As an example, suppose there is the need to count how many times a field is accessed.
The action class changes so that a new method
field
is added to be called back when the same
<field>
regular expression match from the grammar:
class MoveGrammarAction {
# ... same as previous definition
has %.field-counters;
method field( $/ ) {
%!field-counters{ $/.Str.uc }++;
$/.make: %!field-counters{ $/.Str.uc };
}
}
The
field
method does two things:
- counts with an hash indexed by the name of the field the number of times the same field appeared;
- it calls
make
on the match object to notify it about how many time the field has been seen so far.
It is now possible to call the
made
method on the match object to get back the evaluation from the action object:
for @statements {
$parser.parse( $_ , actions => $handler );
say "Field $/<dst><field> has been seen { $/<dst><field>.made } times so far";
}
It is important to note that the match object does not store the
<field>
value at the top level, but under the
<dst>
level since the grammar dictates that
field
is a sublevel of
dst
.
The above does not keep care about the possible
<src><field>
, but if the same appears in both the source and destination it will be counted, so the only improvement to do is about printing out the source field, that can be easily done with a condition:
for @statements {
$parser.parse( $_ , actions => $handler );
say "Field $/<src><field> has been seen { $/<src><field>.made } times so far"
if ( $/<src><field> );
say "Field $/<dst><field> has been seen { $/<dst><field>.made } times so far"
if ( $/<dst><field> );
}
The final output from the above code is the following:
Field MASK.1 has been seen 1 times so far
Field MASK.1 has been seen 2 times so far
Field mask.2 has been seen 1 times so far
Field MASK.1 has been seen 3 times so far
Field MASK.1 has been seen 4 times so far
Field mask.1 has been seen 5 times so far
Getting rid of actions
If all is required to simply attach a value representation to the match object, it is possible to avoid the action objects at all and use
in-place makde. Suppose for instance we need to attach interger values to numbers, therefore where a
<number>
is applied in the grammar and matches, it is possible to insert a call to
make
:
grammar MoveGrammar {
# ... same as in previous definition
token src {
| <number> { $/<number>.make: $<number>.Int }
| <string>
| <field>
}
# ... same as in previous definition
}
When the
<number>
branch is executed, the
make
method is called on the
<number>
match itself, so that the following piece of code will find out the values:
for @statements {
$parser.parse( $_ );
$/<src><number>.made.say if ( $/<src><number> );
}
resulting in printing out all and only the integer part of the number assignments.

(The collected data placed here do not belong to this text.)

theorem claimPoll_refused (refused : s.params.pollDevice ∉ s.tables.bridgeAllow.seen ∨ s.bridge.state = .fault) :
    claimPoll s = { s with seq.pollAt := none, bridge.waitingPoll := none } := by
  have claimed := pollClaimed_claimPoll s
  unfold PollClaimed at claimed
  rw [if_pos refused] at claimed
  exact claimed

theorem claimPoll_waits (listed : s.params.pollDevice ∈ s.tables.bridgeAllow.seen) (sound : s.bridge.state ≠ .fault) :
    claimPoll s = arbitrate { s with seq.pollAt := none, bridge.waitingPoll := some (pollTransaction s) } := by
  have claimed := pollClaimed_claimPoll s
  unfold PollClaimed at claimed
  rw [if_neg (not_or.mpr ⟨not_not.mpr listed, sound⟩)] at claimed
  exact busServed_iff.mp claimed

/-- An index that passes its hand-over is the SCRIPT claim (R157). -/
theorem scriptsPresented_passes {next : Nat} {rest : List Nat} (passes : handOverRefused s next = none) :
    scriptsPresented (next :: rest) s = { s with
      seq.scriptLeft := rest,
      bridge.waitingScript := (s.tables.bridgeScript.seen[next]?).map fun e =>
        { claimant := .script s.seq.step next true, device := e.device, reg := e.reg, access := .write e.data } } := by
  unfold scriptsPresented
  simp only [List.takeWhile_cons, List.dropWhile_cons, passes, Option.isSome_none, Bool.false_eq_true, if_false, List.foldl_nil]

/-- The last index, refused at its hand-over (R157). -/
theorem scriptsPresented_refused {last code : Nat} (refused : handOverRefused s last = .some code) :
    scriptsPresented [last] s
      = { queueReport .scriptResult [byteOf s.seq.step, byteOf last, byteOf code, 0#8] s with seq.scriptLeft := [] } := by
  unfold scriptsPresented
  simp only [List.takeWhile_cons, List.dropWhile_cons, refused, Option.isSome_some, if_true, List.takeWhile_nil, List.dropWhile_nil,
    List.foldl_cons, List.foldl_nil, Option.getD_some]

/-- A report and the indices to come do not meet. -/
theorem queueReport_indices (k : ReportKind) (p : List Byte) (s : State) (l : List Nat) :
    queueReport k p { s with seq.scriptLeft := l } = { queueReport k p s with seq.scriptLeft := l } := by
  unfold queueReport formReport
  by_cases enabled : reportEnabled s k = true
  · rw [if_pos enabled]
    refine (if_pos (by exact enabled)).trans ?_
    by_cases room : (s.out.locked && outQueueHasRoom s) = true
    · rw [if_pos room]; exact if_pos room
    · rw [if_neg room]; exact if_neg room
  · rw [if_neg enabled]
    exact if_neg (by exact enabled)
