-- ==== Sys2Proof/Config.lean ====
section
/-! DEFINITION. What is fixed for every A9 (R1, R2) and the FREE VALUES: opaque constants without a
body, one for each value the manual leaves open after which the machine goes on. Nothing can be
proved about a free value beyond what its use here imposes. -/

namespace Sys2Proof.Config

/-- Global cores of the module (R1). -/
def numCores : Nat := 192
/-- Context slots of a core (R2). -/
def numSlots : Nat := 8
/-- Partitions (R3). -/
def numParts : Nat := 20
/-- Functions: the PF (0) and 128 VFs (R3). -/
def numFuncs : Nat := 129

/-- FREE VALUE (notes/assumptions/3.md). Which of the values within the bound of R317 a special
function delivers: `fn` is the fn field, `fmt` the format code, `a` the operand's bits. R317 makes the
result a fixed function of the operand's bits and gives only a bound. -/
opaque ulpChoice (fn fmt a : Nat) : Nat

/-- FREE VALUE (notes/assumptions/4.md). The device identity key and the verifying key fused into the boot ROM (R470, R474). -/
opaque identityKey : List Byte
opaque bootKey : List Byte
/-- FREE VALUE (notes/assumptions/4.md). The boot ROM and the image that the factory put into flash (R470, R474). -/
opaque bootRom : List Byte
opaque factoryImage : List Byte
/-- Uninterpreted (notes/assumptions/4.md): SHA-512, and whether an ECDSA P-521 signature of a digest holds under a key. -/
opaque sha512 (l : List Byte) : List Byte
opaque signatureHolds (key digest sig : List Byte) : Bool
/-- FREE VALUE (notes/assumptions/4.md). The bytes the trust processor, which holds a key, answers to an SPDM request
(R474): the n-th answer, to the request's bytes. -/
opaque spdmAnswer (key : List Byte) (n : Nat) (req : List Byte) : List Byte

/-- FREE VALUE (notes/assumptions/7.md). The byte at a physical address of HBM after the n-th reset of the module (R464). -/
opaque hbmAfterReset (n a : Nat) : Byte

/-- FREE VALUE (notes/assumptions/5.md). A word of the working buffer that a command leaves behind
where the manual says that units above the progress index "may have been performed" (R240): whether
burst `b` beyond a failing element was performed. -/
opaque burstPerformed (n b : Nat) : Bool

/-- FREE VALUE (notes/assumptions/12.md, notes/assumptions/13.md). What another module answers at the n-th move: whether it
admits the sender of a message and its slot holds a task, and the messages left in its inbox (R410, R412); whether a tile of
it is valid, ready or free, its size, and what a publication there comes to (R243, R248). -/
opaque peerAnswer (n : Nat) : Nat

/-- FREE VALUE (notes/assumptions/12.md). Byte i of the tile of another module that a copy took at the n-th move (R243). -/
opaque peerByte (n i : Nat) : Byte

/-- FREE VALUE (notes/assumptions/43.md). Whether the stores of `VACST` to the element at address `a` that come after unit
`prog` of the M command with push number `no`, in the run of a task that began at move `run`, fall within the step that unit
was (R328). -/
opaque vacstLost (run no prog a : Nat) : Bool

/-- FREE VALUE (notes/assumptions/26.md). How many events 0x11 to 0x14 a core's requests to the die caches make in a core
cycle of themselves (R462): what a cache holds and how long it takes are not architected (R227). -/
opaque dieCacheEvents (core event cycle : Nat) : Nat

/-- FREE VALUE (notes/assumptions/46.md). Whether the host answers a `PUBH`'s FetchAdd, at the n-th move, with Unsupported
Request (R382). -/
opaque fetchAddRefused (n : Nat) : Bool

/-- FREE VALUE (notes/assumptions/16.md). The page of host memory that the host gives, at the n-th move, for a 64 KiB page of a
function's I/O virtual addresses (R467). -/
opaque atsResult (fn page n : Nat) : Nat

/-- FREE VALUE (notes/assumptions/26.md). How many events 0x13 and 0x14 of a core in a core cycle another partition's
allocations and requests make, where the two share ways (R227). -/
opaque dieCacheForeign (core event cycle : Nat) : Nat

end Sys2Proof.Config
end

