/-- A conditional-stream queue (R332): records of fields, with the shape while it is not empty. -/
structure CondQueue where
  recs : List (List Word)
  fld : Nat
  ew : Nat
  deriving DecidableEq, Repr

/-- A 64-byte message with its sender (R409, R412). -/
structure Message where
  data : List Byte
  sdev : Nat
  score : Nat
  sslot : Nat
  /-- MODEL: its number, and the scope of its `CHSND`: what its receipt acquires (R365). -/
  no : Nat
  scope : Nat
  deriving DecidableEq, Repr

/-- A hardware loop (R186, R440), with the sums of the bank-conflict matrix at its HLOOP (R460). -/
structure HwLoop where
  id : Nat
  start : Word
  stop : Word
  stages : Nat
  base : Nat
  np : Bool
  total : Nat
  limit : Nat
  pass : Nat
  remain : Nat
  cut : Bool
  iters : Nat
  rowSums : List Nat
  colSums : List Nat
  deriving DecidableEq, Repr

/-- What an instruction that is waiting waits for (R154, R426). -/
inductive WaitFor where
  | sem (s n : Nat)
  | guard
  | ringRoom (r : RingId)
  | nestSet
  | streamReg
  | tile
  | cbuf (n : Nat) (reading : Bool)
  | pool
  | queue
  | remoteTile (core abs : Nat)
  | store (core abs : Nat)
  | object (o : Nat) (d : Reg) (scope : Nat)
  | barrier (b : Nat) (ph : Nat)
  | monitor (d : Reg) (deadline : Nat)
  | time (target : Word)
  | settle (g deadline : Nat)
  | inbox (core slot ib : Nat) (lends : Bool)
  | message (ib deadline : Nat)
  | taste (e : Nat)
  | notes
  | kernel
  | sent (no cap len : Nat) (d : Reg) (v : Word)
  | flow
  deriving DecidableEq, Repr

/-- Where the head of a ring stands on its way through R137. -/
inductive HeadPhase where
  | fresh      -- before the guard: undecided
  | awaitRun   -- decided to run, awaiting its semaphore
  | awaitDrop  -- decided to be discarded, awaiting its semaphore
  | decided    -- awaited; its checks and operands come next
  | ready      -- checked, its operands taken: a candidate
  | active     -- begun at the engine
  | finished   -- all its work done, about to complete
  deriving DecidableEq, Repr

/-- A tile a command or instruction is reading: where, and the buffer it started on (R391). -/
structure ReadRef where
  core : Nat
  abs : Nat
  buf : Nat
  deriving DecidableEq, Repr

/-- An operand of a head command, resolved (R213): its tile, whether the command has it, and the first granule of
the buffer it reads or writes. -/
structure OpRef where
  core : Nat
  abs : Nat
  buf : Nat
  taken : Bool
  deriving DecidableEq, Repr

/-- The progress of a ring's head command. -/
structure HeadSt where
  phase : HeadPhase
  /-- Held at a fault (HELD of R428). -/
  held : Option (BitVec 8)
  /-- What holds it at its present stage (R154). -/
  waitFor : Option WaitFor
  /-- Units completed (R240, R256); of an `MMA`, its passes' zeroings, steps and ends in order (R292). -/
  prog : Nat
  /-- The command has begun at least once (R459). -/
  begun : Bool
  /-- A seal ended it or it was decided on a sealed destination (R390, R393). -/
  sealCut : Bool
  /-- It stopped for want of a queue, ring, cask or remote tile (R250). -/
  stalled : Bool
  reads : List ReadRef
  dst : Option ReadRef
  /-- Its destination is a shadow. -/
  dshd : Bool
  /-- Its tile operands in their order, none while one is not resolved. -/
  ops : List (Option OpRef)
  /-- The copy descriptor (R234) or codebook (R266) that it read when it was decided to run. -/
  desc : BitVec 1024
  /-- `XHOST`: its copy of the consumer count, once loaded. -/
  hostC : Option Nat
  /-- Its bits and push number, once a push has taken the entry that its decision freed (R132). -/
  moved : Option (BitVec 128 × Nat)
  deriving DecidableEq, Repr

/-- A command ring (R45) or the V kernel queue (R197). -/
structure Ring where
  present : Bool
  closed : Bool
  rp : BitVec 9
  wp : BitVec 9
  entries : Sparse (BitVec 128)
  /-- The slot's push number of each entry: the order of R154's 'earliest-pushed'. -/
  order : Sparse Nat
  head : HeadSt
  /-- The stream has ended (R444). -/
  ended : Bool
  /-- Commands completed or discarded since launch (R449). -/
  doneCnt : Nat
  /-- Commands that the image put into the ring (R290). -/
  img : Nat
  deriving DecidableEq, Repr

/-- A taste entry's state (R395). -/
inductive TasteSt where
  | free | wait | tasted | pending
  deriving DecidableEq, Repr

/-- A taste entry TE0–TE7 (R394). -/
structure Taste where
  st : TasteSt
  core : Nat
  abs : Nat
  fin : Bool
  minv : Nat
  lcValid : Bool
  lc : Nat
  tv : Nat
  deriving DecidableEq, Repr

/-- Why a stream was asked to stop, weakest last (R425). -/
inductive StopCause where
  | fault | refire | switchOut | halt | preempt | yield | seal
  deriving DecidableEq, Repr

/-- What a C or V stream is doing. -/
structure StreamSt where
  pc : Word
  /-- The instruction at pc is waiting. -/
  waiting : Option WaitFor
  /-- The circular-buffer references that the waiting instruction has resolved: operand bits with bit 12 for a written one,
  core, tile (R213, R323). -/
  resolved : List (Nat × Nat × Nat)
  /-- A stop has been requested and its drain is under way (R425). -/
  stopReq : Option StopCause
  /-- Stopped: issues nothing (R427). -/
  stopped : Bool
  ended : Bool
  /-- Held at a fault until HM returns to 0 (R428). -/
  heldAt : Option (BitVec 8)
  loops : List HwLoop
  /-- The stream stands at the stop point at which a requested stop ends (R188, R496). -/
  atStop : Bool
  /-- The C stream's next word has been fetched and waits for the CP (R133). -/
  fetched : Bool
  deriving DecidableEq, Repr

/-- The monitor (R383, R384): RECHECK is pending after a restore. -/
structure Monitor where
  armed : Bool
  /-- The device virtual granule (address ÷ 64) and the physical granule it named when armed. -/
  granule : Nat
  pa : Nat
  written : Bool
  recheck : Bool
  deriving DecidableEq, Repr

/-- A ticket holding (R152). -/
structure Holding where
  cur : Nat
  amt : Nat
  deriving DecidableEq, Repr

/-- The task seated in a slot (R13, R16). -/
structure Task where
  part : Nat
  recIdx : Nat
  gen : BitVec 32
  fn : Nat
  card : Word
  entry : Word
  x1 : Word
  x2 : Word
  x3 : Word
  x5 : Word
  refire : Nat
  caps : Nat
  captab : Word
  /-- The members of its gang instance, itself included; only itself without a gang. -/
  mates : List SlotId
  member : Nat
  /-- Launched: TASK_LAUNCH has run since it was seated. -/
  launched : Bool
  /-- Sequence number of the launch or restart that began its current run (R389). -/
  runStart : Nat
  /-- V section of the image, for R197's check. -/
  vbase : Nat
  vsize : Nat
  refcnt : Nat
  /-- A stop with this code is under way (R429), with the faulting stream (7: none) and EVA. -/
  stopping : Option (BitVec 8)
  stopStrm : Nat
  stopEva : Word
  /-- A re-fire is under way (R397). -/
  refiring : Bool
  /-- A write may have been performed (R450 PART). -/
  wrote : Bool
  /-- CALL and CALLR less RET (R452). -/
  depth : Nat
  /-- Collectives whose COLL it executed and that have not set DONE (R444). -/
  colls : List Nat
  /-- Circular-buffer handles bound to gang pipes at launch (R38). -/
  binds : List (Nat × CbHandle)
  deriving DecidableEq, Repr

/-- What a debugger sees of a slot (R452–R455). -/
inductive DbgSt where
  | running | halting | halted | stepping
  deriving DecidableEq, Repr

structure SlotDbg where
  st : DbgSt
  reason : Nat
  lid : Nat
  lact : Bool
  stage : Nat
  iter : Nat
  /-- The stream that steps, or that stopped last; the ring pointer at which a step began; the step's instruction
  has completed. -/
  stepStrm : Nat
  stepRp : BitVec 9
  stepDone : Bool
  brken : Bool
  deriving DecidableEq, Repr

/-- The register state of a slot (R41, R46). -/
structure Slot where
  x : Sparse Word
  p : BitVec 8
  v : Sparse VWord
  vpoison : List Nat
  vshape : BitVec 32
  m : Sparse MWord
  g : Sparse (BitVec 256)
  acc : Sparse (BitVec 32)
  nest : Sparse Word
  sems : Sparse Sem
  gd : Sparse (BitVec 2)
  cb : Sparse CbHandle
  ch : Sparse (BitVec 128)
  mq : Sparse (List (BitVec 16))
  oq : Sparse (List (BitVec 32))
  /-- The offsets of a queue that a restore left poisoned, by place from its head (R438). -/
  oqPoison : Sparse (List Nat)
  q : Sparse CondQueue
  inbox : Sparse (List Message)
  mring : Ring
  xring : Ring
  sring : Ring
  kring : Ring
  flags : Word
  fen : Word
  cause : Word
  epc : Word
  eva : Word
  tvec : Word
  scr : Word
  sysId : Word
  priv : Word
  cs : StreamSt
  vs : StreamSt
  /-- Handler mode, resume address, BAR wait at entry, suspended loops (R428). -/
  hm : Bool
  cra : Word
  /-- WBAR, with the arrival of the `BAR` wait that the trap suspended. -/
  wbar : Option (Nat × Nat)
  susp : List HwLoop
  /-- The barrier arrival of a BAR wait: object and phase (R386). -/
  barWait : Option (Nat × Nat)
  mon : Monitor
  taste : Sparse Taste
  /-- Kernel entry the V stream runs (R198), with its queue pointer. -/
  kernel : Option (BitVec 128)
  kernelPtr : Nat
  kernelNo : Nat
  /-- Commands pushed by the slot since launch. -/
  pushNo : Nat
  /-- Tiles an instruction of the V stream has reserved or reads. -/
  vreads : List ReadRef
  hold : Holding
  /-- Used cycles of the last short tenure per engine, 0 for factor 1 (R148, R439). -/
  comp : Sparse Nat
  /-- Stop requests and stopped flags of the M, X and S streams, by stream number 2 to 4. -/
  estop : Sparse (Option StopCause)
  estopped : Sparse Bool
  dbg : SlotDbg
  task : Option Task
  /-- Raises of collectives held while the function is out (R442): the semaphore, and the place and value of the
  completion status to write first. And a held re-fire. -/
  heldRaises : List (Nat × Nat × Nat)
  heldRefire : Bool
  /-- SMU and ring events held. -/
  out : Bool
  deriving DecidableEq, Repr

/-! ### A core -/

inductive TileState where
  | empty | filling | ready | draining
  deriving DecidableEq, Repr

/-- A tile-table entry (R209), with its ticket holding and what R389 to R391 need. -/
structure Tile where
  valid : Bool
  st : TileState
  racked : Bool
  rdyr : Bool
  sealed : Bool
  pin : Bool
  shd : Bool
  sfill : Bool
  /-- SFILL was set by a command, not by a V-stream store or a summary (R323, R354). -/
  sfillCmd : Bool
  home : Bool
  super : Bool
  spent : Bool
  vint : Nat
  addr : Nat
  saddr : Nat
  size : Nat
  cask : Nat
  readers : Nat
  /-- Readers still on the buffer that is now the shadow (R391). -/
  oldReaders : Nat
  cell : Nat
  /-- The buffers that copies of other devices are reading, among the readers (R243). -/
  peers : List Nat
  /-- Sequence number of the seal (R389). -/
  sealAt : Nat
  hold : Holding
  deriving DecidableEq, Repr

/-- A ring record (R212). -/
structure RingRec where
  ft : Nat
  depth : Nat
  pptr : Nat
  cptr : Nat
  pipe : Bool
  /-- The gang instance that a pipe's ring belongs to: partition, record, first record index (R38). -/
  inst : List Nat
  deriving DecidableEq, Repr

/-- A residency copy under way for a cask (R216). -/
inductive CaskCopy where
  | none | racking | fetching
  deriving DecidableEq, Repr

/-- A cask (R214), by core-wide number 16 × slot + cask. -/
structure Cask where
  racked : Bool
  pin : Bool
  copy : CaskCopy
  pipe : Bool
  deriving DecidableEq, Repr

/-- A registration at the tile's owner core (R394). -/
structure Registration where
  abs : Nat
  ccore : Nat
  cslot : Nat
  e : Nat
  tv : Nat
  deriving DecidableEq, Repr

/-- An engine's draw unit and tenure (R134, R144–R148). -/
structure EngineSt where
  holder : Option Nat
  tenureStart : Nat
  quantumStart : Nat
  /-- The holder is draining; the slot that won or asked for the next tenure. -/
  draining : Bool
  next : Option Nat
  /-- Slot excluded from the draw a YIELD causes (R160). -/
  exclude : Option Nat
  /-- For each slot, the cycle since which its head has been ready (R146). -/
  readySince : Sparse Nat
  deriving DecidableEq, Repr

/-- A counter bank (R461, R463): the holder, its configuration and counters, the claims pending, what a function
that neither holds it nor waits wrote with EN = 0, and the guest frozen: its configuration, counts, OVF and SHARED. -/
structure CounterBank where
  holder : Option Nat
  /-- The function whose time the counts cover: the last holder. -/
  last : Option Nat
  cfg : Word
  counts : List (BitVec 48)
  ovf : BitVec 4
  shared : Bool
  pending : Sparse Word
  kept : Sparse Word
  frozen : Option (Nat × Word × List (BitVec 48) × BitVec 4 × Bool)
  deriving DecidableEq, Repr

/-- A core (R2). -/
structure Core where
  slots : Sparse Slot
  scratch : Mem
  scratchPoison : List Nat
  acs : Mem
  acsPoison : List Nat
  ttb : Sparse Tile
  rings : Sparse RingRec
  casks : Sparse Cask
  regs : List Registration
  /-- Remote seals under way: the tile's absolute index and the cycle of the `SEAL.R` (R393). -/
  sealsIn : List (Nat × Nat)
  gens : Sparse (BitVec 32)
  seed : BitVec 32
  mxe : EngineSt
  vxe : EngineSt
  cpe : EngineSt
  sie : EngineSt
  /-- The co-operative group that has formed (R296): its members in position order. -/
  group : List SlotId
  /-- The CP has issued in this cycle, and the slot at which its round robin goes on (R133). -/
  issued : Bool
  cpNext : Nat
  /-- Cycle until which the core is frozen (R226). -/
  freezeUntil : Nat
  frozen : Bool
  eccLog : Word
  /-- The bank-conflict matrix, cell r × 32 + b (R460). -/
  matrix : Sparse (BitVec 32)
  banks : Sparse CounterBank
  deriving DecidableEq, Repr

/-! ### Queue engine, partitions and functions -/

inductive RecState where
  | idle | armed | ready | running | done | stopped
  deriving DecidableEq, Repr

/-- What the QE keeps of a launch record (R27, R29, R102, R113). -/
structure Record where
  st : RecState
  count : Nat
  gen : BitVec 32
  stopc : BitVec 8
  /-- The held copy of the RW fields, the 512 bits read at the arm (R29). -/
  held : BitVec 512
  owner : Option Nat
  armPseq : Nat
  stamp : BitVec 32
  eligible : Bool
  late : Bool
  /-- The record ends in STOPPED without a FAULT entry (R33). -/
  depunder : Bool
  deriving DecidableEq, Repr

/-- A 128-byte job card or gang descriptor (R18, R37). -/
abbrev Card := BitVec 1024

Another interesting part is that
make
is also a
routine: when called outside of an object context it default to the match
$/
. The cool stuff this means is that it is possible to short to the minimum when it is required to attach only the same value that matched:
grammar MoveGrammar {
# ... same as in previous definition
token src {
| <number> { make: $/<number>.Int }
| <string>
| <field>
}
# ... same as in previous definition
}
but this time the
make
will attach the value to the branch level the parser is in, that is the value can be retrieved by
$/<number>.makde
.
Making an extensible grammar
When designing or refactoring a grammar it is possible to use the so called
proto regular expressions, that allows for further
plug-in of terms in a future extension of the grammar (e.g., a subclass of the grammar).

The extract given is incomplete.